Databases 12 min read

Why OceanBase’s AI Database Is More Than Just a Vector Store

The article analyzes how OceanBase’s new AI‑native database tackles the data‑layer challenges of autonomous agents by introducing logical tables, multi‑modal storage, Fork DB sandboxes and lake‑warehouse integration, arguing that the product’s value lies beyond simple vector retrieval.

AI Programming Lab
AI Programming Lab
AI Programming Lab
Why OceanBase’s AI Database Is More Than Just a Vector Store

When building AI agents, developers often encounter unanswered questions about state persistence, fault‑tolerant continuation, and concurrent data modifications, which the author observes are fundamentally data‑layer problems rather than model limitations.

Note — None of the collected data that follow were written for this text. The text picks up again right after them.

/-- A region wakes to Ready at operating point 0, or to Scrubbing, or fails; its scrub leaves every cell and HBM byte of it at zero and the region Ready; a Ready region that nobody holds or wants is powered down, and one in transition later (R240, R395, R420, R425). -/
def Obligations.RegionsWakeScrubAndSleep : Prop :=
  ∀ (s : State) (r : Fin 16), s.hub.mail.waiting = [] →
    let g := s.rgn r.val
    (g.state = 1 → s.hub.mail.releasing = [] →
      (g.scrubPending = false → g.goal = .none → g.downWanted = false →
        ∃ t, exec (.regionWakeDone r .ok) s = .next t ∧ (t.rgn r.val).state = 3 ∧ (t.rpwr r.val).point = 0 ∧ (t.rpwr r.val).allowance = 600 ∧ (t.rclk r.val).pllLocked = true ∧ (t.rgn r.val).ident = s.hub.fab.moduleId
          ∧ ∀ k, (t.cell k).mem = (s.cell k).mem ∧ (cellRgn k ≠ r.val → t.cell k = s.cell k) ∧ (cellRgn k = r.val → (t.cell k).swatch = swatchPatterns ∧ (t.cell k).mr.bankOff = 0))
      ∧ (g.scrubPending = true → ∃ t, exec (.regionWakeDone r .ok) s = .next t ∧ (t.rgn r.val).state = 2 ∧ (t.rclk r.val).pllLocked = true ∧ ∀ k, (t.cell k).mem = (s.cell k).mem ∧ (cellRgn k ≠ r.val → t.cell k = s.cell k))
      ∧ (g.owner = none → r.val ≠ s.hub.hostRgn → (∀ q < 16, (s.rgn q).failed = false) → ∃ t, exec (.regionWakeDone r .hbmFailed) s = .next t ∧ (t.rgn r.val).state = 7 ∧ t.hub.flashRgns = setBit s.hub.flashRgns r.val true))
    ∧ (g.state = 2 → s.hub.mail.releasing = [] → g.goal = .none → g.downWanted = false → s.hub.flashCols = [] → s.hub.flashCells = [] → s.hub.flashBlocks = [] → memWf s.hbm.mem = true →
      r.val ≠ s.hub.hostRgn →
      ∃ t, exec (.regionScrubDone r []) s = .next t ∧ (t.rgn r.val).state = 3 ∧ (t.rgn r.val).scrubPending = false ∧ (∀ k, t.cell k = if cellRgn k = r.val then Cell.reset else s.cell k)
        ∧ ∀ a, memGet t.hbm.mem a = if r.val * 2 ^ 36 ≤ a ∧ a < r.val * 2 ^ 36 + 0xC00000000 then 0 else memGet s.hbm.mem a)
    ∧ (g.state = 3 → g.heldReady = false → g.owner = none →
      ∃ t, exec (.readyPowerDown r) s = .next t ∧ (t.rgn r.val).state = 0 ∧ (t.rclk r.val).pllLocked = false ∧ (t.rpwr r.val).power = 0 ∧ t.cells = s.cells)
    ∧ (g.state ≠ 0 → g.state ≠ 3 → g.state ≠ 7 → exec (.readyPowerDown r) s = .next (s.modRgn r.val fun g => { g with downWanted := true }))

Agent Pressure on Traditional Databases

OceanBase’s recent AI‑database announcement, labeled as a “lake‑warehouse‑integrated AI database,” is built on three layers: the Lakebase engine, the DataStudio governance workspace, and the natural‑language DataPilot agent. The key insight is that the shift from human users to autonomous agents changes database usage patterns dramatically.

According to Gartner, by 2028 more than one‑third of enterprise‑software interactions will be performed by agents. This creates two major pain points:

Scale: Ant Group’s “Lingguang” and “MiaoSi” platforms host tens of millions of tiny applications, each with only a few hundred rows per table. Managing millions of small databases either incurs prohibitive cost (one DB per app) or forces a shared large table with messy isolation.

Trial‑and‑error: Agents such as Ant Group’s health‑assistant “A‑Fu” require continuous evaluation without contaminating production data, demanding fast, isolated data clones for each test branch.

OceanBase addresses scale with logical tables : each agent sees an independent table, while the engine maps them onto a shared physical table that remains idle until accessed, enabling massive numbers of tiny databases at low cost.

For trial‑and‑error, OceanBase provides Fork DB , a Git‑style sandbox that creates an isolated data branch in milliseconds. Agents can experiment freely and either merge successful changes or discard the sandbox, as demonstrated by Ant Group’s five‑minute evaluation environments.

Consistency Across Structured and Vector Data

In Ant Group’s risk‑control agent, business rules stored in the primary database are duplicated to a vector store for semantic retrieval. A lag between deletions in the primary and the vector store can let risky requests slip through, exposing security and financial risk.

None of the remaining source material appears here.